Problems with One-Hot Encoded Feature Vector Approaches
A potential drawback with one-hot encoded feature vector approaches such as N-Grams, bag of words and TF-IDF approach is that the feature vector for each document can be huge. For instance, if you have a half million unique words in your corpus and you want to represent a sentence that contains 10 words, your feature vector will be a half million dimensional one-hot encoded vector where only 10 indexes will have 1.

### Word Embeddings
In word embeddings, every word is represented as an n-dimensional dense vector. The words that are similar will have similar vector. Word embeddings techniques such as GloVe and Word2Vec have proven to be extremely efficient for converting words into corresponding dense vectors. The vector size is small and none of the indexes in the vector is actually empty.

### Implementation of Word Embedding with Keras
> To implement word embeddings, the Keras library contains a layer called ``Embedding()``. The embedding layer is implemented in the form of a class in Keras and is normally used as a first layer in the sequential model for NLP tasks.

[Read More](https://stats.stackexchange.com/questions/270546/how-does-keras-embedding-layer-work)

> Embedding(200, 32, input_length=50)

* The first parameter in the embeddig layer is the size of the vocabulary or the **total number of unique words in a corpus**.
* The second parameter is the number of the **dimensions for each word vector**. For instance, if you want each word vector to have 32 dimensions, you will specify 32 as the second parameter. 
* And finally, the third parameter is the **length of the input sentence**.

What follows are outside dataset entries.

-- ==== Sys2Proof/Machine/Core.lean ====
section
/-! DEFINITION. The model as the host's interface takes it (Host/Core.lean). -/

def Sys2Proof.core : Host.Core :=
  { State := Sys2Proof.Machine.State, Fault := Sys2Proof.Machine.Fault,
    Refusal := Sys2Proof.Machine.Refusal, step := Sys2Proof.Machine.step,
    reset := Sys2Proof.Machine.State.reset }
end

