-- ==== Sys2Proof/Safety.lean ====
section
/-! DEFINITION. What counts as a safe run, in the terms the claims use: the invariant of the block's state, the
states a run can reach, and the sequences of host transactions that claims speak of. -/

namespace Sys2Proof.Machine

/-- The invariant of an instance with parameters `P` (10_state.md R31 to R58, 60_exceptions.md R251 to R255). -/
structure State.InvAt (P : Params) (s : State) : Prop where
  /-- WINBUF is in canonical form. -/
  winbufWf : s.winbuf.wf = true
  /-- TONEBUF is in canonical form. -/
  tonebufWf : s.tonebuf.wf = true
  /-- "LATCH.op is always in 0x00..0x04 then, because only a decoded command is latched" (43_control.md R227). -/
  latched : s.eng = .busy → (latchedInstr s.latch).isSome = true
  /-- CTRL's reserved bits are 0 (10_state.md R46). -/
  ctrlReserved : s.ctrl &&& ~~~ctrlMask = 0
  /-- ERRINFO's reserved bits are 0 (10_state.md R48). -/
  errinfoReserved : s.errinfo &&& ~~~errinfoMask = 0
  /-- Without an error nothing is captured (60_exceptions.md R251, R254, R255). -/
  noError : s.err = false → s.errinfo = 0 ∧ s.errCmd = 0
  /-- A captured code is one of the four (60_exceptions.md R251). -/
  errorCode : s.err = true → 1 ≤ (errCode s.errinfo).toNat ∧ (errCode s.errinfo).toNat ≤ 4
  /-- RES_NIBBLE "is 0 when STATUS.NIBV = 0" (10_state.md R52). -/
  noNibble : s.nibv = false → s.resNibble = 0
  /-- The results are 0 when no peak was found (10_state.md R51, R53, R54). -/
  noPeak : s.peak = false → s.resPeak = 0 ∧ s.resCorr = 0 ∧ s.resFreq = 0
  /-- "k is in 1..F/2−2 when a peak was found" (10_state.md R51). -/
  peakRange : s.peak = true → 1 ≤ s.resPeak.toNat ∧ s.resPeak.toNat ≤ P.F / 2 - 2

/-- The invariant of the default instance. -/
abbrev State.Inv (s : State) : Prop := s.InvAt Config.params

/-- The states of a run: from reset, with any host program and any order of turns. -/
inductive Reachable : State → Prop where
  /-- The reset state, the host and the schedule placed from outside (notes/assumptions/5.md). -/
  | start (h : HostAgent) (g : List Agent) : Reachable { State.reset with host := h, sched := g }
  /-- One step. -/
  | next {s t : State} : Reachable s → step s = .next t → Reachable t

/-- The block after a list of transactions with no engine step between them, the host agent aside. -/
def transactAll (P : Params) : List Transaction → State → State
  | [], s => s
  | t :: ts, s => transactAll P ts (transact P t s).1

/-- `BusWrite(CMD, 4, c)` (43_control.md R221). -/
def cmdWrite (c : Word) : Transaction := .write addrCmd 4 0xF c

/-- `BusWrite(STATUS, 4, v)` (10_state.md R45). -/
def statusWrite (v : Word) : Transaction := .write addrStatus 4 0xF v

/-- The transaction that the host's next turn issues at the port of a block with parameters `P`, if it has a line left
and that reaches the block (30_encoding.md R124, 20_memory.md R81). -/
def nextTransactionAt (P : Params) (s : State) : Option Transaction :=
  s.host.prog.head?.bind (HostOp.transaction P s.host)

/-- The transaction that the host's next turn issues at the default instance. -/
abbrev nextTransaction (s : State) : Option Transaction := nextTransactionAt Config.params s

/-- The step is the host's write of CMD, and the block rejects it (60_exceptions.md R253). -/
def RejectsCommand (s : State) : Prop :=
  (nextTurn s).1 = .host ∧ ∃ c, nextTransaction s = some (cmdWrite c) ∧ ¬(s.eng = .idle ∧ ∃ i, decode c = .cmd i)

/-- The step is the host's write of 1 to bit `k` of STATUS, or it completes SRESET: the two events but reset that
clear an error flag (10_state.md R41, R44). -/
def ClearsFlag (k : Nat) (s : State) : Prop :=
  ((nextTurn s).1 = .host ∧ ∃ v, nextTransaction s = some (statusWrite v) ∧ v.getLsbD k = true) ∨
    ((nextTurn s).1 = .engine ∧ s.eng = .busy ∧ latchedInstr s.latch = some .sreset)

/-- `OKAY` with the data of a read; a write answers 0. -/
def okay (d : Word) : BusReply := { resp := .okay, data := d }

/-- `SLVERR`, data 0 (60_exceptions.md R262). -/
def slverr : BusReply := { resp := .slverr, data := 0 }

/-- Bin `k` of a spectrum is an interior strict local maximum (41_detection.md R170). -/
def StrictLocalMax (m : List F64) (k : Nat) : Prop :=
  1 ≤ k ∧ k + 1 < m.length ∧
    RealSpec.toReal (m.getD (k - 1) 0#64) < RealSpec.toReal (m.getD k 0#64) ∧
    RealSpec.toReal (m.getD (k + 1) 0#64) < RealSpec.toReal (m.getD k 0#64)

/-- Every value is finite and at least +0.0, as MAG_ACC asks (41_detection.md R166). -/
def Magnitudes (m : List F64) : Prop := ∀ x ∈ m, F64.isFinite x = true ∧ F64.sign x = false

/-- Every sample of the window is silence: BIAS8 at 8 bits, 0x0000 at 16 (41_detection.md R180). -/
def SilentWindow (P : Params) (d : Depth) (sl : Slot) (m : Memory) : Prop :=
  ∀ n < P.F,
    (d = 0 → m.read (winSlotBase P sl d + n) = BitVec.ofNat 8 P.BIAS8) ∧
    (d = 1 → m.read (winSlotBase P sl d + 2 * n) = 0 ∧ m.read (winSlotBase P sl d + 2 * n + 1) = 0)

/-- `n` steps, and `none` once the machine stops. -/
def stepN : Nat → State → Option State
  | 0, s => some s
  | n + 1, s =>
    match step s with
    | .next t => stepN n t
    | .fault _ => none
    | .refused _ => none

end Sys2Proof.Machine
end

### Custom Word Embeddings
> We are going to create our custom word embedding.

In [24]:
import numpy as np
from tensorflow.keras.preprocessing.text import one_hot, Tokenizer
from tensorflow.keras.preprocessing.sequence import pad_sequences
import tensorflow as tf
from tensorflow import keras

### Data

In [2]:
corpus = [
    'This is an excellent movie',
    'The move was fantastic I like it',
    'You should watch it is brilliant',
    'Exceptionally good',
    'Wonderfully directed and executed I like it',
    'Its a fantastic series',
    'Never watched such a brillent movie',
    'It is a Wonderful movie',
    "horrible acting",
    'waste of money',
    'pathetic picture',
    'It was very boring',
    'I did not like the movie',
    'The movie was horrible',
    'I will not recommend',
    'The acting is pathetic'
]
sentiments = np.array([1 if i< 8 else 0 for i in range(16)])
sentiments

array([1, 1, 1, 1, 1, 1, 1, 1, 0, 0, 0, 0, 0, 0, 0, 0])

> The first `8` are positive `reviews` about the move and the last 8 are negative reviews.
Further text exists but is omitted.